-- ==== Sys2Proof/Machine/RegAccess.lean ====
section
/-!
DEFINITION. The register window: what each field does on a write by its access code, reads through the mirror and the
shadow copies, the hold batch (R10, R433 to R443, R467), and the test multiplexers (R460 to R462).
-/
namespace Sys2Proof.Machine

/-! ### Access codes (R10) -/

/-- The bits of a register whose fields have an access code, as the tables give it. -/
def codeMask (a : Nat) (c : Acc) : Word :=
  (fieldsAt a).foldl (fun m f => if f.acc = c then m ||| f.fld.mask else m) 0

/-- The index of an address in an array of registers. -/
def regIdx (f : Nat → Nat) (n a : Nat) : Option Nat := (List.range n).find? (fun i => f i == a)

/-- The bits of a field with code RW that are RO in this element of its array: the entry size of a ring that fixes it (R335),
and NSR of a talker. -/
def fixedBits (a : Nat) : Word :=
  match regIdx R.HIF_RING_CFG 16 a with
  | some r => if 6 ≤ r ∧ r ≤ 13 then 0 else F.HIF_RING_CFG_LOG2_ESIZE.mask
  | none => if (regIdx R.NET_TK_CFG 16 a).isSome then F.NET_TK_CFG_NSR.mask else 0

/-- The bits that a write changes at once, stages, clears, triggers, or changes before the seal alone. -/
def rwMask (a : Nat) : Word := codeMask a .rw &&& ~~~ fixedBits a
def rwsMask (a : Nat) : Word := codeMask a .rws
def w1cMask (a : Nat) : Word := codeMask a .w1c
def woMask (a : Nat) : Word := codeMask a .wo
def rwbMask (a : Nat) : Word := codeMask a .rwb

/-- The bits that act at once. -/
def nowMask (a : Nat) : Word := rwMask a ||| w1cMask a ||| woMask a ||| rwbMask a

/-- Every field of the register is RO. -/
def allRo (a : Nat) : Bool := nowMask a ||| rwsMask a == 0

/-- A word with the bits of a mask replaced. -/
def mix (old new mask : Word) : Word := (old &&& ~~~ mask) ||| (new &&& mask)

/-- A page is forwarded to another die (R434, R440). -/
def onFront (a : Nat) : Bool := heldOn a == Die.front || heldOn a == Die.super

/-! ### The test multiplexers (R460 to R462) -/

/-- A signal is analogue (TST_KIND). -/
def tstAnalogue (i : Nat) : Bool :=
  decide (112 ≤ i ∧ i < 128) || decide (152 ≤ i ∧ i < 176) || decide (216 ≤ i ∧ i < 224)

/-- The M signals are excluded: on a sealed part and on an MX part (R462). -/
def State.mExcluded (s : State) : Bool := !s.metroFitted || s.metro.sealed

/-- A signal takes effect on output k (R461): 2 is ATP. -/
def State.tstOk (s : State) (k i : Nat) : Bool :=
  s.bit (R.PROT_TMUX_EN k (i / 32)) (i % 32) && !s.bit (R.PROT_MSIG (i / 32)) (i % 32)
    && (tstAnalogue i == (k == 2)) && !(s.mExcluded && decide (192 ≤ i ∧ i < 224))

/-- Output k drives its selection: the conditions hold now. -/
def State.tstActive (s : State) (k : Nat) : Bool :=
  s.on (R.TST_SEL k) F.TST_SEL_EN && s.tstOk k (s.fld (R.TST_SEL k) F.TST_SEL_SIG)

/-- A write of TST_SEL[k] (R461). -/
def State.tstWritten (s : State) (k : Nat) : State :=
  if s.on (R.TST_SEL k) F.TST_SEL_EN && !s.tstActive k then
    (s.setBit R.TST_STS k true).incSat R.TST_REFUSED F.TST_REFUSED_COUNT
  else s

/-- The 32 bits of a test of signals, word w. -/
def sigWord (p : Nat → Bool) (w : Nat) : Word :=
  (List.range 32).foldl (fun v b => v.setFld ⟨b, 1⟩ (p (32 * w + b)).toNat) (0 : Word)

/-! ### The mirror of F's registers (R439, R440) -/

/-- The mirrored target of a Tether node, past the window. -/
def gwinSlot (i : Nat) : Nat := 0x40000 + 4 * i
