-- ==== Sys2Proof/Certificates/Slice0/Obligations.lean ====
section
/-!
DEFINITION. The statements about the part that provers are asked for: what each command does, what a step is, and what every
step keeps.
-/
open Sys2Proof Sys2Proof.Machine

/-- A good flit whose sequence number is the expected one advances the receiver and clears the NAK that stands; a
flit with a bad CRC makes the receiver name the first missing number in a NAK, and nothing is delivered; a NAK
that names a kept flit is answered with a replay from that flit on, which is counted. Registers are unchanged
but for the replay counter and the WORST level. Substituted samples are added to their counter and, once in a
block, raise the event of the link with a WORST level of at least DEGRADED; a word replaced on a link between F
and a power die counts in that link, once in a second with an event; more than 1,024 of them in a block trip the
four channels of the die. F declares the link down and Tether takes its cause LINK; H clears UP, counts the
outage and raises the event; 64 good flits in each direction bring UP and a refresh of the mirror; 600 blocks
down reset the hub with cause 5; and what waits for the collector enters it in order.
(R19, R21, R22, R23, R24, R45, R276, R373, R374, R469) -/
def Obligations.HFLink : Prop :=
  (∀ (dir : LinkWay) (seq : Fin 256) (kind : FlitKind) (s : State),
      s.power.hubUp = true →
      (s.dirOf dir).rxSeq = seq.val →
      ∃ t, exec (.flitReceived dir seq true kind) s = .next t ∧
        t = s.modDirOf dir (fun _ =>
            { (s.dirOf dir).sent ⟨seq.val, kind⟩ with rxSeq := (((s.dirOf dir).sent ⟨seq.val, kind⟩).rxSeq + 1) % 256, nak := none, good := ((s.dirOf dir).sent ⟨seq.val, kind⟩).good + 1 }) ∧
        (t.dirOf dir).rxSeq = (seq.val + 1) % 256 ∧
        (t.dirOf dir).nak = none ∧
        t.regs = s.regs ∧
        t.out = s.out) ∧
  (∀ (dir : LinkWay) (seq : Fin 256) (kind : FlitKind) (s : State),
      s.power.hubUp = true →
      ∃ t, exec (.flitReceived dir seq false kind) s = .next t ∧
        t = (s.modDirOf dir (fun _ =>
            { (s.dirOf dir).sent ⟨seq.val, kind⟩ with nak := some ((s.dirOf dir).sent ⟨seq.val, kind⟩).rxSeq, good := 0 })).emit (.nak dir ((s.dirOf dir).sent ⟨seq.val, kind⟩).rxSeq) ∧
        (t.dirOf dir).rxSeq = (s.dirOf dir).rxSeq ∧
        (t.dirOf dir).nak = some (s.dirOf dir).rxSeq ∧
        t.out = .nak dir (s.dirOf dir).rxSeq :: s.out ∧
        t.regs = s.regs) ∧
  (∀ (dir : LinkWay) (first : Fin 256) (s : State),
      (s.dirOf dir).nak = some first.val →
      (s.dirOf dir).kept.dropWhile (fun f => f.seq != first.val) ≠ [] →
      ∃ t, exec (.linkReplay dir first) s = .next t ∧
        t = (((s.modDirOf dir
            (fun x => { x with nak := none, resend := (s.dirOf dir).kept.dropWhile (fun f => f.seq != first.val) })).incSat R.MEM_LINK_CNT F.MEM_LINK_CNT_REPLAY).worst 1).emit (.flits dir (((s.dirOf dir).kept.dropWhile (fun f => f.seq != first.val)).map (·.seq))) ∧
        (t.dirOf dir).resend = (s.dirOf dir).kept.dropWhile (fun f => f.seq != first.val) ∧
        (t.dirOf dir).nak = none ∧
        t.fld R.MEM_LINK_CNT F.MEM_LINK_CNT_REPLAY = min (s.fld R.MEM_LINK_CNT F.MEM_LINK_CNT_REPLAY + 1) 0xFFFF ∧
        t.out = .flits dir (((s.dirOf dir).kept.dropWhile (fun f => f.seq != first.val)).map (·.seq)) :: s.out) ∧
  (∀ (n : Nat) (s : State),
      n ≠ 0 →
      s.link.fUp = true →
      ∃ t, exec (.linkSampleSubstitute n) s = .next t ∧
        t = (if s.link.substSeen then s.addSat R.MEM_LINK_CNT F.MEM_LINK_CNT_SUBST n else
            (((s.addSat R.MEM_LINK_CNT F.MEM_LINK_CNT_SUBST n).modLink
            (fun y => { y with substSeen := true })).degradedCount).raiseF 0x0201 0x0E01) ∧
        t.fld R.MEM_LINK_CNT F.MEM_LINK_CNT_SUBST = min (s.fld R.MEM_LINK_CNT F.MEM_LINK_CNT_SUBST + n) 0xFFFF ∧
        t.link.substSeen = true ∧
        t.link.fUp = true ∧
        t.stage = s.stage) ∧
  (∀ (d : Fin 2) (up : Bool) (s : State),
      ∃ t, exec (.parityWordReplaced d up) s = .next t ∧
        t = ((s.incSat (R.PWR_LINK_CNT d) (if up then F.PWR_LINK_CNT_UP else F.PWR_LINK_CNT_DOWN)).worst 1).modLink
            (fun l => { l with parBlk := l.parBlk.modify (parLink d up) (· + 1), parSec := l.parSec.set (parLink d up) true }) ∧
        t.link.parBlk = s.link.parBlk.modify (2 * d.val + up.toNat) (· + 1) ∧
        t.link.parSec = s.link.parSec.set (2 * d.val + up.toNat) true ∧
        t.fld (R.PWR_LINK_CNT d) (if up then F.PWR_LINK_CNT_UP else F.PWR_LINK_CNT_DOWN) = min (s.fld
            (R.PWR_LINK_CNT d) (if up then F.PWR_LINK_CNT_UP else F.PWR_LINK_CNT_DOWN) + 1) 0xFFFF ∧
        t.outs = s.outs) ∧
  (∀ (d : Fin 2) (up : Bool) (s : State),
      s.link.parSec.getD (2 * d.val + up.toNat) false = true →
      s.rested (2 ^ 32 + (2 * d.val + up.toNat)) second3 = true →
      ∃ t, exec (.dieLinkParity d up) s = .next t ∧
        t = ((s.touch (2 ^ 32 + (2 * d.val + up.toNat))).modLink
            (fun l => { l with parSec := l.parSec.set (2 * d.val + up.toNat) false })).raiseF 0x0202
            (0x0E02 + d.val) [up.toNat]) ∧
  (∀ (d : Fin 2) (up : Bool) (s : State),
      1024 < s.link.parBlk.getD (2 * d.val + up.toNat) 0 →
      ∃ t, exec (.linkParityTrip d up) s = .next t ∧
        t = State.pwrTrips 2 [4 * d.val, 4 * d.val + 1, 4 * d.val + 2, 4 * d.val + 3] s) ∧
  (∀ (s : State),
      s.link.fUp = true →
      ∃ t, exec (.fLinkDown) s = .next t ∧
        t = (s.modLink (fun l => { l with fUp := false, down := { l.down with good := 0 } })).tthLinkLost) ∧
  (∀ (s : State),
      s.power.hubUp = true →
      s.on R.MEM_LINK_STS F.MEM_LINK_STS_UP = true →
      ∃ t, exec (.hLinkDown) s = .next t ∧
        t = (((s.setF R.MEM_LINK_STS F.MEM_LINK_STS_UP 0).incSat R.MEM_LINK_STS F.MEM_LINK_STS_DOWN).modLink
            (fun y => { y with downAt := some s.clk.blk, up := { y.up with good := 0 }, down := { y.down with good := 0 } })).raise 0x0203 0x0E01 ∧
        t.fld R.MEM_LINK_STS F.MEM_LINK_STS_UP = 0 ∧
        t.fld R.MEM_LINK_STS F.MEM_LINK_STS_DOWN = min (s.fld R.MEM_LINK_STS F.MEM_LINK_STS_DOWN + 1)
            (2 ^ F.MEM_LINK_STS_DOWN.w - 1) ∧
        t.link.downAt = some s.clk.blk ∧
        t.link.up.good = 0 ∧
        t.link.down.good = 0 ∧
        t.mirror = s.mirror) ∧
  (∀ (s : State),
      s.power.hubUp = true →
      ∃ t, exec (.collectorSpaceReturn) s = .next t ∧
        t = (s.modCol (fun c => c.takeSpace s.linkUp s.nowNs)).pumpAll) ∧
  (∀ (s : State),
      s.power.hubUp = true →
      s.on R.MEM_LINK_STS F.MEM_LINK_STS_UP = false →
      64 ≤ s.link.down.good →
      64 ≤ s.link.up.good →
      ∃ t, exec (.dieLinkUp) s = .next t ∧
        t = ((if s.link.downAt.isSome then ((((s.setF R.MEM_LINK_STS F.MEM_LINK_STS_UP 1).setF R.GLB_MIRROR_STS
            F.GLB_MIRROR_STS_REFRESHING 1).modLink
            (fun y => { y with fUp := true, downAt := none })).tthLinkBack.spaceReturn).raise 0x0204 0x0E01 else
            ((((s.setF R.MEM_LINK_STS F.MEM_LINK_STS_UP 1).setF R.GLB_MIRROR_STS F.GLB_MIRROR_STS_REFRESHING
            1).modLink (fun y => { y with fUp := true, downAt := none })).tthLinkBack.spaceReturn))).bootEvents ∧
        t.fld R.MEM_LINK_STS F.MEM_LINK_STS_UP = 1 ∧
        t.fld R.GLB_MIRROR_STS F.GLB_MIRROR_STS_REFRESHING = 1 ∧
        t.link.fUp = true ∧
        t.link.downAt = none) ∧
  (∀ (b : Nat) (s : State),
      s.link.downAt = some b →
      s.power.hubUp = true →
      s.on R.MEM_LINK_STS F.MEM_LINK_STS_UP = false →
      b + 600 ≤ s.clk.blk →
      ∃ t, exec (.linkRetrainTimeout) s = .next t ∧
        t = s.hubReset 5 ∧
        t.power.hubUp = false ∧
        t.power.rstCause = 5 ∧
        t.power.rstBlk = s.clk.blk ∧
        t.fld R.MEM_RST_CAUSE F.MEM_RST_CAUSE_CAUSE = 5 ∧
        t.mirror = [] ∧
        t.window = [] ∧
        t.stage.changes = [])

/-- A lost reference sets HOLDOVER, clears LOCK and SLEWING and raises the event; a reference that returns slews;
lock sets LOCK, clears HOLDOVER and SLEWING, runs the blocks and orders the counter reload; a slip of a whole
block is counted and raised. A Sync at an enabled gPTP port whose offset is above 10 µs steps array time; a Sync
below 50 ns counts towards LOCKED; a missing Sync for three intervals gives HOLDOVER, and a minute of that FREE;
with no announce the part is free, and its own grandmaster unless PRIO1 is 255; a measured peer delay sets
AS_CAPABLE and its value, a missing one clears it; at the end of every slew SLEWING clears.
(R29, R30, R46, R103, R105, R178, R179, R180, R205) -/
def Obligations.AudioPllAndArrayTime : Prop :=
  (∀ (s : State),
      s.on R.CLK_APLL_STS F.CLK_APLL_STS_HOLDOVER = false →
      ∃ t, exec (.audioPllRefLost) s = .next t ∧
        t = ((((s.setF R.CLK_APLL_STS F.CLK_APLL_STS_HOLDOVER 1).setF R.CLK_APLL_STS F.CLK_APLL_STS_LOCK 0).setF
            R.CLK_APLL_STS F.CLK_APLL_STS_SLEWING 0).raiseF 0x0103 0x3FF).alignShow ∧
        t.fld R.CLK_APLL_STS F.CLK_APLL_STS_HOLDOVER = 1 ∧
        t.fld R.CLK_APLL_STS F.CLK_APLL_STS_LOCK = 0 ∧
        t.fld R.CLK_APLL_STS F.CLK_APLL_STS_SLEWING = 0 ∧
        t.clk = s.clk) ∧
  (∀ (s : State),
      s.on R.CLK_APLL_STS F.CLK_APLL_STS_HOLDOVER = true →
      ∃ t, exec (.audioPllRefReturn) s = .next t ∧
        t = s.setF R.CLK_APLL_STS F.CLK_APLL_STS_SLEWING 1) ∧
  (∀ (s : State),
      s.power.mode ≠ .listen →
      s.on R.CLK_APLL_STS F.CLK_APLL_STS_LOCK = false →
      ∃ t, exec (.audioPllLocked) s = .next t ∧
        t = s.pllLocks ∧
        t.fld R.CLK_APLL_STS F.CLK_APLL_STS_LOCK = 1 ∧
        t.fld R.CLK_APLL_STS F.CLK_APLL_STS_HOLDOVER = 0 ∧
        t.fld R.CLK_APLL_STS F.CLK_APLL_STS_SLEWING = 0 ∧
        t.clk.run = true ∧
        t.clk.reload = true ∧
        t.clk.blk = s.clk.blk) ∧
  (∀ (s : State),
      s.sap.ref ≠ 3 →
      ∃ t, exec (.blockSlip) s = .next t ∧
        t = (s.modClk (fun c => { c with slips := c.slips + 1 })).raiseF 0x0102 0x3FF []) ∧
  (∀ (p : Fin 2) (gm : BitVec 64) (hops : Nat) (off : Int) (s : State),
      s.on R.ARR_PTP_CFG F.ARR_PTP_CFG_EN = true →
      s.portUp p = true →
      s.on (R.NET_PORT_CFG p) F.NET_PORT_CFG_PTP_EN = true →
      10000 < off.natAbs →
      exec (.ptpSync p gm hops off) s = .next ((let s1 := ((s.setPair R.ARR_PTP_GM_LO R.ARR_PTP_GM_HI gm.toNat).setF R.ARR_PTP_STS F.ARR_PTP_STS_SLAVE_PORT p.val).setF R.ARR_PTP_STS F.ARR_PTP_STS_IS_GM 0
        let s2 := s1.modPtp (fun x => { x with gm := some gm.toNat, hops := hops, lastSync := s.clk.now3 })
        let s3 := if s.net.ptp.gm ≠ some gm.toNat ∨ s2.ptpState = 0 ∨ s2.ptpState = 3 then s2.ptpTo 1 else s2
        (((s3.wr R.ARR_PTP_OFS (BitVec.ofInt 32 (max (-0x80000000) (min 0x7FFFFFFF off)))).timeStep off).modPtp (fun x => { x with near := 0 })).alignShow))) ∧
  (∀ (p : Fin 2) (gm : BitVec 64) (hops : Nat) (off : Int) (s : State),
      s.on R.ARR_PTP_CFG F.ARR_PTP_CFG_EN = false →
      exec (.ptpSync p gm hops off) s = .next (s)) ∧
  (∀ (s : State),
      s.ptpState = 2 →
      s.net.ptp.lastSync + 3 * s.syncInterval3 ≤ s.clk.now3 →
      exec (.syncTimeout) s = .next (s.ptpTo 3)) ∧
  (∀ (s : State),
      s.ptpState = 3 →
      s.net.ptp.holdAt + 60 * second3 ≤ s.clk.now3 →
      exec (.holdoverExpire) s = .next (s.ptpFree)) ∧
  (∀ (s : State),
      s.on R.ARR_PTP_CFG F.ARR_PTP_CFG_EN = true →
      s.fld R.ARR_PTP_CFG F.ARR_PTP_CFG_PRIO1 = 255 →
      exec (.announceTimeout false) s = .next (s.ptpFree)) ∧
  (∀ (s : State),
      s.on R.ARR_PTP_CFG F.ARR_PTP_CFG_EN = true →
      s.fld R.ARR_PTP_CFG F.ARR_PTP_CFG_PRIO1 ≠ 255 →
      exec (.announceTimeout false) s = .next ((s.ptpFree.fresh 64).2.setPair R.ARR_PTP_GM_LO R.ARR_PTP_GM_HI
          (s.ptpFree.fresh 64).1.toNat |>.setF R.ARR_PTP_STS F.ARR_PTP_STS_IS_GM 1)) ∧
  (∀ (p : Fin 2) (d : Nat) (s : State),
      s.on R.ARR_PTP_CFG F.ARR_PTP_CFG_EN = true →
      s.portUp p = true →
      s.on (R.NET_PORT_CFG p) F.NET_PORT_CFG_PTP_EN = true →
      d ≤ 65535 →
      ∃ t, exec (.pdelayTimer p (some d)) s = .next t ∧
        t = (s.setF (R.ARR_PDELAY p) F.ARR_PDELAY_AS_CAPABLE 1).setF (R.ARR_PDELAY p) F.ARR_PDELAY_DELAY d ∧
        t.fld (R.ARR_PDELAY p) F.ARR_PDELAY_AS_CAPABLE = 1 ∧
        t.fld (R.ARR_PDELAY p) F.ARR_PDELAY_DELAY = d ∧
        t.net = s.net ∧
        t.clk = s.clk) ∧
  (∀ (s : State),
      (List.range 16).all (fun i => let x := s.net.bridle.getD i ⟨0, 0, 0⟩; x.cur (s.carrierP i) s.clk.now3 == x.target) = true →
      exec (.bridleSlewEnd) s = .next (s.setF R.ARR_BRIDLE_STS F.ARR_BRIDLE_STS_SLEWING 0))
—————
Reproduce exactly, and only, the part of the listing above that begins at the line with "block is counted" and goes on through the line with "t.fld R.CLK_APLL_STS F.CLK_APLL_STS_HOLDOVER = 1".

block is counted and raised. A Sync at an enabled gPTP port whose offset is above 10 µs steps array time; a Sync
below 50 ns counts towards LOCKED; a missing Sync for three intervals gives HOLDOVER, and a minute of that FREE;
with no announce the part is free, and its own grandmaster unless PRIO1 is 255; a measured peer delay sets
AS_CAPABLE and its value, a missing one clears it; at the end of every slew SLEWING clears.
(R29, R30, R46, R103, R105, R178, R179, R180, R205) -/
def Obligations.AudioPllAndArrayTime : Prop :=
  (∀ (s : State),
      s.on R.CLK_APLL_STS F.CLK_APLL_STS_HOLDOVER = false →
      ∃ t, exec (.audioPllRefLost) s = .next t ∧
        t = ((((s.setF R.CLK_APLL_STS F.CLK_APLL_STS_HOLDOVER 1).setF R.CLK_APLL_STS F.CLK_APLL_STS_LOCK 0).setF
            R.CLK_APLL_STS F.CLK_APLL_STS_SLEWING 0).raiseF 0x0103 0x3FF).alignShow ∧
        t.fld R.CLK_APLL_STS F.CLK_APLL_STS_HOLDOVER = 1 ∧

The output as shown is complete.